*** Opening Exercise materials ***

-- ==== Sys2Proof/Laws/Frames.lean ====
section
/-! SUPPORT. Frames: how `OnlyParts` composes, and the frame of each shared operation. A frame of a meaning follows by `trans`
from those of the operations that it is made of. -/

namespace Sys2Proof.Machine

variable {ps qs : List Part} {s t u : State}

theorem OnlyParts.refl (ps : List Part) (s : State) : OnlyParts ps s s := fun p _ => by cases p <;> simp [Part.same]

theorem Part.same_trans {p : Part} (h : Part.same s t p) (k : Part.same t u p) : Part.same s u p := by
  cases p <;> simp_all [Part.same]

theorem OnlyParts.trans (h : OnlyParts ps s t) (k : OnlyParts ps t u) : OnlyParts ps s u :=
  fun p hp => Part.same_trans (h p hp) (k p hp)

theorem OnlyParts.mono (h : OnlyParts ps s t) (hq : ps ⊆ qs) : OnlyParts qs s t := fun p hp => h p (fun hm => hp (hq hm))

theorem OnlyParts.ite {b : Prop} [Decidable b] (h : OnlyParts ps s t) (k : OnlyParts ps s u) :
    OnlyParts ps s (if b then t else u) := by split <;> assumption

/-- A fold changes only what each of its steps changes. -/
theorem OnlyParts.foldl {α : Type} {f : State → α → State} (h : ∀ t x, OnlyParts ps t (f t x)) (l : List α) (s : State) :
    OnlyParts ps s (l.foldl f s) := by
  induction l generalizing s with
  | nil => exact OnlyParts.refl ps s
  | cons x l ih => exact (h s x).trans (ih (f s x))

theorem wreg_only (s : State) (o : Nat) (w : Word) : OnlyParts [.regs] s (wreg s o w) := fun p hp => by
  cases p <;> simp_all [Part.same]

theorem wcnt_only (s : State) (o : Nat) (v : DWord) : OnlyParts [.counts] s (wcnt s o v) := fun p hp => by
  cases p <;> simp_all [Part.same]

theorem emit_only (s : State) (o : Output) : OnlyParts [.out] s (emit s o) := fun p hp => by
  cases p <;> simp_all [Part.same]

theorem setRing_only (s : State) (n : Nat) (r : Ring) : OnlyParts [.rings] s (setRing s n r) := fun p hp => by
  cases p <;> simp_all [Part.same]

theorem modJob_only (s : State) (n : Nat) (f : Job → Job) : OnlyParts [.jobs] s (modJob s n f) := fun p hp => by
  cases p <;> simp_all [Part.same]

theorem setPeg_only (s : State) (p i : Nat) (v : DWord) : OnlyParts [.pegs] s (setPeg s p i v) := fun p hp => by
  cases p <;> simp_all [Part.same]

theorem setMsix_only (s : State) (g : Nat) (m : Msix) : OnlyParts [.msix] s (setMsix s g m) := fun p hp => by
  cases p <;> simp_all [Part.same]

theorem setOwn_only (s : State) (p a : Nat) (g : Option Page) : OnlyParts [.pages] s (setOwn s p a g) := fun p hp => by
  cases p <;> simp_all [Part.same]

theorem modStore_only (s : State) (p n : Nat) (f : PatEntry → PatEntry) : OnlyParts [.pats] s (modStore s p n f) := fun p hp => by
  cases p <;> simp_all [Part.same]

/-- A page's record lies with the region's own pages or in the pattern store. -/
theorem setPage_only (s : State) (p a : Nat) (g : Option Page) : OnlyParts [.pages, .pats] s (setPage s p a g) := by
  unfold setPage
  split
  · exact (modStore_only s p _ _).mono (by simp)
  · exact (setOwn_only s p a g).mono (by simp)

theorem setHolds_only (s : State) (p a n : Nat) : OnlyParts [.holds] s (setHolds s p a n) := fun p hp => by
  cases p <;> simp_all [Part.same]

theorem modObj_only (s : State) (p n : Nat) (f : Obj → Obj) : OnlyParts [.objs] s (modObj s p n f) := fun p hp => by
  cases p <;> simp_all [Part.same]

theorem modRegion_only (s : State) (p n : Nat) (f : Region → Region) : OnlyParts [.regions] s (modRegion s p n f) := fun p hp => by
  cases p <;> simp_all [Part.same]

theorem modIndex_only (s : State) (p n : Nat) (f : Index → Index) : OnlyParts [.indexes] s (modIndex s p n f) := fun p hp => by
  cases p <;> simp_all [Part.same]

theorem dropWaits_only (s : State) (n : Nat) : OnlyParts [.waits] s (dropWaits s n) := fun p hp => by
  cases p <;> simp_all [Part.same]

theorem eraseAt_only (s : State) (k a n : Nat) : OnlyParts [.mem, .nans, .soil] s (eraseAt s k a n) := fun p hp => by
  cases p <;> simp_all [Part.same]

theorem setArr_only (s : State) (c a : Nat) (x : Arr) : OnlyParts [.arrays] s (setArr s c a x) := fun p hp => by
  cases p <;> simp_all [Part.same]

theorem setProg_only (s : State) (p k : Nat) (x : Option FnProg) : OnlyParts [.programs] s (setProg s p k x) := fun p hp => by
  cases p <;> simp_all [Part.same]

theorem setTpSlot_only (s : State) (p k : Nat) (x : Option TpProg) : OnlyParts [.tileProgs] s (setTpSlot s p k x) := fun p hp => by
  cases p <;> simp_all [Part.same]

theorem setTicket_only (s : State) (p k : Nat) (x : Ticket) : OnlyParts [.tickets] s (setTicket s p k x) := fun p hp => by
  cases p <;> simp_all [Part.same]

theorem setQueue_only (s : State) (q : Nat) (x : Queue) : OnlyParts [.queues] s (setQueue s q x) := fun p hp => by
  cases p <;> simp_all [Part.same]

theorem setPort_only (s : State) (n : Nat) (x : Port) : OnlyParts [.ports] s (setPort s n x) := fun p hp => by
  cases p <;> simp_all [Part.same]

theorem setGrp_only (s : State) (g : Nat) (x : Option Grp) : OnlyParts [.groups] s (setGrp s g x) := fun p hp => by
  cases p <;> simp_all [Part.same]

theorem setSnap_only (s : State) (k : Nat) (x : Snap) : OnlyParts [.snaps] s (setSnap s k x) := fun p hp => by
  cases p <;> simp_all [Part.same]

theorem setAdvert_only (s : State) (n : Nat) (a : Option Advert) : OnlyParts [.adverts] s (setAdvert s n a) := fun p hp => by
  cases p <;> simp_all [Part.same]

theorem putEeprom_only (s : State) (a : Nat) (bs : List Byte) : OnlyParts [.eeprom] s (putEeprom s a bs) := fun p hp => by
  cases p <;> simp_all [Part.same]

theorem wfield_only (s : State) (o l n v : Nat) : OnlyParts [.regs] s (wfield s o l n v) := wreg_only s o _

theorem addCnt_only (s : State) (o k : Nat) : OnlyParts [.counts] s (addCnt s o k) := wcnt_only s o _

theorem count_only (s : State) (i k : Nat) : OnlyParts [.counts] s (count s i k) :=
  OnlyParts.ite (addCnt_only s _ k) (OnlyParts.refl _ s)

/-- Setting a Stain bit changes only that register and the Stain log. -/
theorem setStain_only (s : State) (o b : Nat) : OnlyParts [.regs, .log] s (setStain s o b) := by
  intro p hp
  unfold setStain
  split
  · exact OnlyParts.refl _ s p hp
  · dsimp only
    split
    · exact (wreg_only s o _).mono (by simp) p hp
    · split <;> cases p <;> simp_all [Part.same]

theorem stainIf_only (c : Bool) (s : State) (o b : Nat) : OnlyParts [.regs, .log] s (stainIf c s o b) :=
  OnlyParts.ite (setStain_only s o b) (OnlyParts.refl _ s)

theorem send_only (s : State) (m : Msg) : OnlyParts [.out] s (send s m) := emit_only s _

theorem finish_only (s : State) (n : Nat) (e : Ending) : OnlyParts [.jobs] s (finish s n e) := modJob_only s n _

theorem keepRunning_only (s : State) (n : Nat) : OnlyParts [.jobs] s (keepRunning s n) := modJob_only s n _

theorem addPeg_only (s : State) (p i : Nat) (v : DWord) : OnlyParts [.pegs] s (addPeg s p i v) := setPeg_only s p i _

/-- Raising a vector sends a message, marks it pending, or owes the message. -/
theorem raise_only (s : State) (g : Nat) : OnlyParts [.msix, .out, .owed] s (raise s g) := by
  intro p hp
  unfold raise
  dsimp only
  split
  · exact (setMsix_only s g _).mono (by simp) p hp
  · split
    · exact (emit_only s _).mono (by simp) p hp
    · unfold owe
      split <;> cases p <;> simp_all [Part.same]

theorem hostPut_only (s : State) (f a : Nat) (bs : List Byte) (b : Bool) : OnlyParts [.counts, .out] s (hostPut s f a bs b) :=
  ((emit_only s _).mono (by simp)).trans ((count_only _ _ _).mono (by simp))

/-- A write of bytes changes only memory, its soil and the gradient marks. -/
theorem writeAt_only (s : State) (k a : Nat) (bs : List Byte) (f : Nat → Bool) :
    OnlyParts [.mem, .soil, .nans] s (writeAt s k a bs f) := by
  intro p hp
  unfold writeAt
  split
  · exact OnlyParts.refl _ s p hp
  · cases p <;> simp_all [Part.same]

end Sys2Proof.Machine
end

*** Closing Exercise materials ***

Out of the records above, pull the lines that include the word "foldl".

theorem OnlyParts.foldl {α : Type} {f : State → α → State} (h : ∀ t x, OnlyParts ps t (f t x)) (l : List α) (s : State) :
    OnlyParts ps s (l.foldl f s) := by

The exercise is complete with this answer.